Reputation: 1053
From time to time all my pods restart and I'm not sure how to figure out why it's happening. Is there someplace in google cloud where I can get that information? or a kubectl command to run? It happens every couple of months or so. maybe less frequently than that.
Upvotes: 2
Views: 3140
Reputation: 274
It's also a good thing to check your cluster and node-pool operations.
gcloud container operations list
kubectl get nodes
Please note you have to add your cluster and node-pool name in the queries.
Control plane (master) upgraded:
resource.type="gke_cluster"
log_id("cloudaudit.googleapis.com/activity")
protoPayload.methodName:("UpdateCluster" OR "UpdateClusterInternal")
(protoPayload.metadata.operationType="UPGRADE_MASTER"
OR protoPayload.response.operationType="UPGRADE_MASTER")
resource.labels.cluster_name=""
Node-pool upgraded
resource.type="gke_nodepool"
log_id("cloudaudit.googleapis.com/activity")
protoPayload.methodName:("UpdateNodePool" OR "UpdateClusterInternal")
protoPayload.metadata.operationType="UPGRADE_NODES"

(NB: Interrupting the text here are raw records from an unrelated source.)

-- ==== Sys2Proof/Machine/StreamArith.lean ====
section
/-! DEFINITION.
Stream arithmetic (06): the generators and seeds (R168 to R170), the comparator and the product gates (R171, R173), the
counts of a prefix of indices (R175, R177, R181), N_z and A_z (R184), the estimates and bounds of a checkpoint set
(R183, R185), the confidence test (R186, R187), and the conversion at the column edge (R188 to R191, R238). -/

namespace Sys2Proof.Machine

/-! ### Generators (R168, R170) -/

/-- VDC: t with its 16 bits reversed. -/
def genVdc (t : Nat) : BitVec 16 := (BitVec.ofNat 16 t).reverse

/-- SOB2: bit 16 − i is the parity of the bits j − 1 of t, j ≥ i, for which C(j−1, i−1) is odd. -/
def genSob (t : Nat) : BitVec 16 :=
  BitVec.ofNat 16 (((List.range 16).map fun i0 =>
    let par := ((List.range 16).filter fun j0 => decide (i0 ≤ j0) && (j0 &&& i0) == i0 && t.testBit j0).length % 2
    par * 2 ^ (15 - i0)).sum)

/-- RAMP4 and HOLD4. -/
def genRamp (t : Nat) : BitVec 16 := BitVec.ofNat 16 (t % 4 * 2 ^ 14)
def genHold (t : Nat) : BitVec 16 := BitVec.ofNat 16 (t / 4 % 4 * 2 ^ 14)

/-- The row and the column generator of a pair code (R244). -/
def rowGen (pair : BitVec 2) (t : Nat) : BitVec 16 :=
  match pair with | 0 => genVdc t | 1 => genSob t | _ => genRamp t
def colGen (pair : BitVec 2) (t : Nat) : BitVec 16 :=
  match pair with | 0 => genSob t | 1 => genVdc t | _ => genHold t

/-- The seed of a row or column number (R170); none in SLICE mode. -/
def seedOf (mode : BitVec 2) (spread : Bool) (seed : BitVec 16) (n : Nat) : BitVec 16 :=
  if mode = 3 then 0 else if spread then seed ^^^ BitVec.ofNat 16 (n * 0x9E37) else seed

/-- The stream bit of a magnitude of b bits against a seeded generator value (R171). -/
def streamBit (m b : Nat) (g : BitVec 16) : Bool := decide (g.toNat < m * 2 ^ (16 - b))

/-! ### Operands (R173, R176) -/

/-- Physical rows or columns that a logical operand occupies in SLICE mode. -/
def groupOf (f : Nat) : Nat := if codeBits f = 4 then 2 else 4

/-- How a stream reads an operand: its magnitude, its bits and its sign. -/
structure OperandBits where
  m : Nat
  b : Nat
  neg : Bool
  deriving DecidableEq, Repr

/-- A code of a format read in UNI, SM or BIP. -/
def readOperand (mode : BitVec 2) (f code : Nat) : OperandBits :=
  if mode = 2 then
    -- n-bit two's complement x; u = x + 2^(n−1)
    let n := codeBits f
    ⟨(code + 2 ^ (n - 1)) % 2 ^ n, n, false⟩
  else ⟨codeMag f code, magBits f, codeSign f code⟩

/-- Slice i of a magnitude. -/
def sliceOf (m i : Nat) : Nat := m / 4 ^ i % 4

/-- A cell's contents: weight slice cells hold the slice in [1:0] and the sign in [7]. -/
def sliceCell (f code i : Nat) : BitVec 8 :=
  BitVec.ofNat 8 (sliceOf (codeMag f code) i + if codeSign f code then 128 else 0)

/-- The signed product bit of two operands at one index. -/
def productBit (mode : BitVec 2) (x y : OperandBits) (gx gy : BitVec 16) : Int :=
  let a := streamBit x.m x.b gx
  let w := streamBit y.m y.b gy
  let p := if mode = 2 then a == w else a && w
  if p then (if (mode == 1 || mode == 3) && (x.neg != y.neg) then -1 else 1) else 0

/-! ### The array's cells -/

/-- A cell's code and index; a cell not listed is clear (R233). -/
def ArraySt.cell (a : ArraySt) (row col : Nat) : BitVec 8 × BitVec 2 :=
  match a.cells.find? fun x => x.row == row && x.col == col with
  | some x => (x.code, x.index)
  | none => (0, BitVec.ofNat 2 (row % 2))

/-- The load form of a column. -/
def ArraySt.form (a : ArraySt) (col : Nat) : LoadForm :=
  match a.forms.find? fun x => x.1 == col with
  | some x => x.2
  | none => .dense

/-- The weight scale of a zone of a column. -/
def ArraySt.scale (a : ArraySt) (z col : Nat) : BitVec 8 :=
  match a.scales.find? fun x => x.1 == z && x.2.1 == col with
  | some x => x.2.2
  | none => 0x7F

/-! ### What a stream reads (R172, R193, R194) -/

/-! Fields of a command's staging registers (R234). -/
namespace ArrayCmd
def ih (c : ArrayCmd) : BitVec 8 := (c.ag.get 0).extractLsb' 0 8
def v (c : ArrayCmd) : Nat := ((c.ag.get 0).extractLsb' 8 16).toNat
def oh (c : ArrayCmd) : BitVec 8 := (c.ag.get 1).extractLsb' 0 8
def wh (c : ArrayCmd) : BitVec 8 := (c.ag.get 2).extractLsb' 0 8
def rlo (c : ArrayCmd) : Nat := ((c.ag.get 3).extractLsb' 0 11).toNat
def rhi (c : ArrayCmd) : Nat := ((c.ag.get 3).extractLsb' 12 11).toNat
def clo (c : ArrayCmd) : Nat := ((c.ag.get 4).extractLsb' 0 11).toNat
def chi (c : ArrayCmd) : Nat := ((c.ag.get 4).extractLsb' 12 11).toNat
def afmt (c : ArrayCmd) : Nat := ((c.ag.get 5).extractLsb' 0 4).toNat
def wfmt (c : ArrayCmd) : Nat := ((c.ag.get 5).extractLsb' 4 4).toNat
def okind (c : ArrayCmd) : Nat := ((c.ag.get 5).extractLsb' 8 4).toNat
def orm (c : ArrayCmd) : BitVec 3 := (c.ag.get 5).extractLsb' 12 3
def obnd (c : ArrayCmd) : Bool := (c.ag.get 5).getLsbD 15
def esrc (c : ArrayCmd) : BitVec 2 := (c.ag.get 7).extractLsb' 0 2
def econst (c : ArrayCmd) : BitVec 8 := (c.ag.get 7).extractLsb' 8 8
/-- The rounding mode of a conversion, DYN taken from RMODE (R254). -/
def outRm (c : ArrayCmd) : Rm := if c.orm = 5 then c.rmode else c.orm
def emit (c : ArrayCmd) : Bool := c.op == 1 && c.hdr.getLsbD 0
def chin (c : ArrayCmd) : Bool := c.op == 1 && c.hdr.getLsbD 1
def chout (c : ArrayCmd) : Bool := c.op == 1 && c.hdr.getLsbD 2
/-- Rows of a group, 1 outside SLICE mode. -/
def ga (c : ArrayCmd) : Nat := if c.mode = 3 then groupOf c.afmt else 1
def gw (c : ArrayCmd) : Nat := if c.mode = 3 then groupOf c.wfmt else 1
/-- Codes of an input slab (R236) and of a weight slab (R237). -/
def inCodes (c : ArrayCmd) : Nat := if c.nm then 2 * (c.rhi + 1 - c.rlo) else (c.rhi + 1 - c.rlo) / c.ga
/-- Logical columns of the range. -/
def logicalCols (c : ArrayCmd) : Nat := (c.chi + 1 - c.clo) / c.gw
end ArrayCmd

/-- Zones that a row range overlaps. -/
def zonesOf (rlo rhi : Nat) : List Nat := (List.range 8).filter fun z => decide (256 * z ≤ rhi) && decide (rlo ≤ 256 * z + 255)

/-- The activation code of a logical row of a 2:4 stream: of one outside its slab, which a cell can select where RLO is odd or RHI even
and for which the spec gives no value, a free one (R193, R236). -/
def nmCode (c : ArrayCmd) (codes : List (BitVec 8)) (l : Nat) : Nat :=
  if decide (l < 2 * c.rlo) || decide (2 * c.rhi + 1 < l) then (Config.outerCode l).toNat else (codes.getD (l - 2 * c.rlo) 0).toNat

/-- The activation that a physical row's cell selects: its operand and the row number of its seed. -/
def rowOperand (c : ArrayCmd) (codes : List (BitVec 8)) (r : Nat) (p : BitVec 2) : OperandBits × Nat :=
  if c.mode = 3 then
    let code := (codes.getD (r / c.ga - c.rlo / c.ga) 0).toNat
    (⟨sliceOf (codeMag c.afmt code) (r % c.ga), 2, codeSign c.afmt code⟩, r)
  else if c.nm then
    let l := 4 * (r / 2) + p.toNat
    (readOperand c.mode c.afmt (nmCode c codes l), l)
  else (readOperand c.mode c.afmt (codes.getD (r - c.rlo) 0).toNat, r)

/-- The weight of a cell. -/
def cellOperand (c : ArrayCmd) (code : BitVec 8) : OperandBits :=
  if c.mode = 3 then ⟨code.toNat % 4, 2, code.getLsbD 7⟩ else readOperand c.mode c.wfmt code.toNat

/-- The signed count of one cell over indices 0 to L − 1. -/
def cellCount (c : ArrayCmd) (x : OperandBits) (rowNo : Nat) (y : OperandBits) (col L : Nat) : Int :=
  let sr := seedOf c.mode c.spread c.rowseed rowNo
  let sc := seedOf c.mode c.spread c.colseed col
  (List.range L).foldl (fun acc t => acc + productBit c.mode x y (rowGen c.pair t ^^^ sr) (colGen c.pair t ^^^ sc)) 0

/-- Rows of a zone inside a range. -/
def zoneRows (rlo rhi z : Nat) : List Nat := (List.range 256).filterMap fun i =>
  let r := 256 * z + i
  if rlo ≤ r ∧ r ≤ rhi then some r else none

/-- A column's counts at index L: C_z for eight zones, or in SLICE mode C_z(i, j) at 4·z + i (R175, R177). -/
def colCounts (a : ArraySt) (c : ArrayCmd) (codes : List (BitVec 8)) (col L : Nat) : List Int :=
  (List.range (if c.mode = 3 then 32 else 8)).map fun k =>
    let z := if c.mode = 3 then k / 4 else k
    let rows := (zoneRows c.rlo c.rhi z).filter fun r => c.mode != 3 || r % c.ga == k % 4
    (rows.map fun r =>
      let w := a.cell r col
      let x := rowOperand c codes r w.2
      cellCount c x.1 x.2 (cellOperand c w.1) col L).sum

/-- N_z of a column (R184). -/
def colRowsN (a : ArraySt) (c : ArrayCmd) (codes : List (BitVec 8)) (col : Nat) : List Nat :=
  (List.range 8).map fun z =>
    ((zoneRows c.rlo c.rhi z).filter fun r => (rowOperand c codes r (a.cell r col).2).1.m != 0).length

/-- A_z (R184). -/
def rowsA (rlo rhi : Nat) : List Nat := (List.range 8).map fun z => (zoneRows rlo rhi z).length

/-- The checkpoint set of a stream's vector at checkpoint j, or without one (R181, R182). -/
def makeSet (a : ArraySt) (c : ArrayCmd) (codes ea : List (BitVec 8)) (j : Option Nat) : CheckSet :=
  { kc := j, mode := c.mode, nm := c.nm, afmt := BitVec.ofNat 4 c.afmt, wfmt := BitVec.ofNat 4 c.wfmt, pair := c.pair,
    rlo := c.rlo, rhi := c.rhi, clo := c.clo, chi := c.chi, ea := ea, rowsA := rowsA c.rlo c.rhi
    cols := (List.range (c.chi + 1 - c.clo)).map fun d =>
      let col := c.clo + d
      { col := col, counts := match j with | some j => colCounts a c codes col (2 ^ j) | none => [],
        rowsN := colRowsN a c codes col, ew := (List.range 8).map fun z => a.scale z col } }

/-- Adding an upstream part to a set (R251).  The scales x_z stay the downstream array's own, also for a zone that only the upstream
rows reach: the spec sends none along the chain (log 82). -/
def addChain (x : CheckSet) (m : ChainMsg) : CheckSet :=
  { x with rowsA := x.rowsA.zipIdx.map fun r => r.1 + m.rowsA.getD r.2 0
           cols := x.cols.map fun c =>
             match m.cols.find? fun k => k.col == c.col with
             | some k => { c with counts := c.counts.zipIdx.map fun r => r.1 + k.counts.getD r.2 0
                                  rowsN := c.rowsN.zipIdx.map fun r => r.1 + k.rowsN.getD r.2 0 }
             | none => c }

/-! ### Estimates and bounds (R180, R183, R185) -/

/-- E(k) = ⌈k/3 + 19/9⌉. -/
def boundE (k : Nat) : Nat := (3 * k + 19 + 8) / 9

namespace CheckSet
def gw (x : CheckSet) : Nat := if x.mode = 3 then groupOf x.wfmt.toNat else 1
/-- Logical columns of the set: first and number. -/
def firstCol (x : CheckSet) : Nat := x.clo / x.gw
def nCols (x : CheckSet) : Nat := (x.chi + 1 - x.clo) / x.gw
def kcNat (x : CheckSet) : Nat := x.kc.getD 0
/-- The record of a physical column. -/
def col? (x : CheckSet) (c : Nat) : Option SetCol := x.cols.find? fun k => k.col == c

resource.labels.cluster_name=""
resource.labels.nodepool_name=""
Upvotes: 3
Reputation: 3301
Using below methods for checking the reason for pod restart:
Use kubectl describe deployment <deployment_name>
and kubectl describe pod <pod_name>
which contains the information.
# Events:
# Type Reason Age From Message
# ---- ------ ---- ---- -------
# Warning BackOff 40m kubelet, gke-xx Back-off restarting failed container
# ..
You can see that the pod is restarted due to image pull backoff. We need to troubleshoot on that particular issue.
Check for logs using : kubectl logs <pod_name>
To get previous logs of your container (the restarted one), you may use --previous key on pod, like this:
kubectl logs your_pod_name --previous
You can also write a final message to /dev/termination-log, and this will show up as described in docs.
Attaching a troubleshooting doc for reference.
Upvotes: 2